I sat at my desk today feeling a little nostalgic, thinking about my mother’s ability to draw and paint. She took a few classes decades ago and dabbled a bit with a few paintings. They weren’t what you would call great, but they were nice. She definitely had an eye for color and pleasing subject matter. (Her father painted also and all of his works were distributed to the family many years ago.) I like to look at her paintings sometimes just because it brings back memories of her. I can almost hear her voice and see her hands.
Those hands could also play the piano. I still have her piano music– stacks of it– yellowed with age, none of which I can play because I never learned how. As I was sitting at the desk thinking of these things I wished that I had learned how to do them too. It may have been something we could have shared.
If you’re a parent you know that your children go off in their own directions and pursue their own interests. You take joy from seeing them grow and become their own individual self. As a child, you’re busy learning and making your way in life, cutting those apron strings so you can be who you are. Perhaps it’s only later in life that we reflect on things like this and wish we had taken more of an interest at the time.
One thing I was interested in, but never did learn to do, was ice skating. My sister could. She had a pair of skates. She and all the neighborhood kids would go the ponds in the woods and looked so graceful and strong skating around on the milky white ice. I shuffled along on the frozen pond in my winter boots, trying not to fall. I could never keep up with the kids on the skates though. I wanted to learn so I could fly around on the ice with them, but never had skates of my own. And of course when you’re kids, your siblings are not always inclined to share with you. Her feet were bigger than mine anyway so I couldn’t wear them. Being a kid I just tagged along and found other things to do and enjoyed watching them.

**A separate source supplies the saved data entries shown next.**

/-- An earlier request that must be performed before r is (R171, R180, R265, R268, R281): for a release, and a fence of both
aliases, every earlier request of the thread and, for a release at quad scope or wider, every store of its core, while at pod
scope those to other devices have been acknowledged (R275); for any other, those of the thread that meet its bytes, or stores to
the same home. -/
def State.blocks (s : State) (r : Req) : Bool :=
  (s.reqs.any fun q => decide (q.tok < r.tok) && (q.st == .sent || q.st == .waiting) &&
    ((q.who == r.who && (r.rel || r.all || q.meets r || q.sameHome r)) || (r.rel && r.wide && q.who.cid == r.who.cid && q.kind.isStore))) ||
  (r.rel && r.pod && s.unacknowledged r.who r.tok)

/-- Every access of the issuing thread that END, YIELD and TRAVEL wait for has been acknowledged (R169). -/
def State.acked (s : State) : Bool :=
  !(s.reqs.any fun r => r.who == s.meWho && (r.kind.isStore || r.dst == .none) && !r.answered)

/-- Accesses issued before token tok of a thread, and with wide the stores of its core, that are not yet performed (R171, R268). -/
def State.unperformed (s : State) (w : Who) (wide : Bool) (tok : Nat) : Bool :=
  s.reqs.any fun q => decide (q.tok < tok) && (q.st == .sent || q.st == .waiting) &&
    ((q.who.cid == w.cid && q.who.uid == w.uid) || (wide && q.who.cid == w.cid && q.kind.isStore))

/-- The stores of a core that are not yet performed at their homes (R268). -/
def State.storesOut (s : State) (cid : Nat) : Bool :=
  s.reqs.any fun r => r.who.cid == cid && r.kind.isStore && (r.st == .sent || r.st == .waiting)

/-- The stores and atomics of a core that are not yet performed at their homes (R323). -/
def State.writesOut (s : State) (cid : Nat) : Bool :=
  s.storesOut cid || s.reqs.any fun r => r.who.cid == cid && (r.st == .sent || r.st == .waiting) &&
    (match r.kind with
     | .amo _ _ => true
     | .cas _ _ => true
     | _ => false)

/-- The thread of a serial number, where it stands on a core or waits below an inline run there. -/
def State.whoOn (s : State) (cid uid : Nat) : Who :=
  let c := s.core cid
  let below := (c.runs.find? fun r => r.creator.uid == uid).map (·.slot)
  { cid := cid, uid := uid, slot := ((List.range 17).find? fun k => (c.thread k).any fun t => t.uid == uid).getD (below.getD 0) }

/-- A shared value reaches the core of the successor (R36 rule 4), once the writer's earlier accesses are performed, and what they
have left dirty is at its home, which the send releases (R36 rule 5): the link buffer takes it, and the successor's d_j if the
member has started. -/
def execRegisterWriteMessage (s : State) : Host.Outcome State Fault Refusal :=
  .next (match s.evt with
    | .registerWriteMessage fam member j v cid uid tok c =>
      let far := c != cid
      if s.unperformed { cid := cid, slot := 0, uid := uid } far tok then s.after cid 1 s.evt
      else
        let s : State := if far then s.sendRelease (s.whoOn cid uid) else s
        let s : State := s.updFam fam fun f =>
          { f with links := f.links ++ [{ member := member, j := j, val := v, far := far }] }
        (if far then s.gotMsgs c 1 else s).updCore c fun k =>
          let put (t : Thread) : Thread :=
            if t.fam == some fam && t.member == member && t.hold != .wait .inlineDriver then
              { t.setD (BitVec.ofNat 3 j) (SCell.full v) with acqs := if far then t.acqs ||| (1#8 <<< j) else t.acqs }
            else t
          { k with
            slots := k.slots.map fun o => o.map put
            runs := k.runs.map fun r => { r with creator := put r.creator } }
    | _ => s)

/-- A blank request of the issuing thread. -/
def State.newReq (s : State) (tok : Nat) (kind : ReqKind) (x : Xl) (n acc : Nat) : Req :=
  { tok := tok, who := s.meWho, part := s.partNum s.cur.cid, kind := kind, va := x.va, pa := x.pa, n := n, lvl := none, dst := .none, holds := false,
    rel := false, acq := false, wide := false, pod := false, all := false, from_ := 0, own := x.own, l1 := false,
    cache := wCache x.w1, acc := acc, homes := [], lat := x.extra,
    st := .sent, err := none, res := 0#64, vres := [], flags := fNone, issued := s.now, limit := none, swept := false, lanes := [],
    parts := [], lam := 0, got := [], bad := none, via := [] }

/-- The fabric messages that a request takes each way: one for each home, none through the local alias (R356, R388). -/
def Req.msgs (r : Req) : Nat := if r.own then 0 else r.homes.length

/-- A request leaves its thread; those of its addresses that lie in another device keep their ports (R358, R359). -/
def State.addReq (s : State) (r : Req) : State :=
  { s.sentMsgs r.who.cid r.msgs with
    reqs := s.reqs ++ [{ r with via := r.reach.filterMap fun x => (s.portAt x.1).map fun p => (x.1, p) }] }

/-! What an access meets at its home. -/

/-- Working slices of a die are fewer than 16 (R305). -/
def State.dieLost (s : State) (die : Nat) : Bool :=
  decide (16 < (s.dev.retired.filter fun r => r.1 == die).length)

/-- The cause that the links give an access to another device: no route (R358), or no working port on it (R359). -/
def State.routeCause (s : State) (dev acc : Nat) : Option Nat :=
  match s.dev.routes.find? fun r => r.dev == dev with
  | none => some (memCause 3 acc)
  | some r =>
    if r.mask = 0#12 then some (memCause 3 acc)
    else if (List.range 12).any (s.dev.usable r) then none else some 0x4E

/-- The cause with which the home, or the mesh, refuses an access of a partition (R297, R301, R305, R358).  scalar: a scalar load
or store, which may use a FIFO bank's windows. -/
def State.refusalOf (s : State) (p : Part) (own scalar : Bool) (pa n acc : Nat) : Option Nat :=
  match s.loc pa with
  | .bad => some (memCause 3 acc)
  | .remote d => s.routeCause d acc
  | .dram d => if !p.permits pa then some (memCause 3 acc) else if s.dieLost d then some 0x4C else none
  | .scratch c off =>
    if own then none
    else if !p.permits pa then some (memCause 3 acc)
    else
      let b := (s.core c).bank (off / 0x8000)
      if b = bankScratch then none
      else if b = bankFifo then
        if acc = 3 then some (memCause 0 3)
        else if scalar && ((acc == 0 && inPop off n) || (acc == 1 && inPush off n)) then none
        -- the other window is no place for the access (R185)
        else if scalar && (inPop off n || inPush off n) then some (memCause 0 acc)
        else some (memCause 3 acc)
      else some (memCause 3 acc)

At my age there are many things I can still learn to do, and of course there are things I will never learn to do because the body no longer has the ability. I’m dabbling with a bit of basic drawing skills now and then as I have time. Ice skating is something I do in my mind’s eye with abundant grace and ease (and I never fall!).
What talents did your family members have that you wish you had learned to do? What memories do they bring up for you? Have you taken any steps to begin learning how to do those things?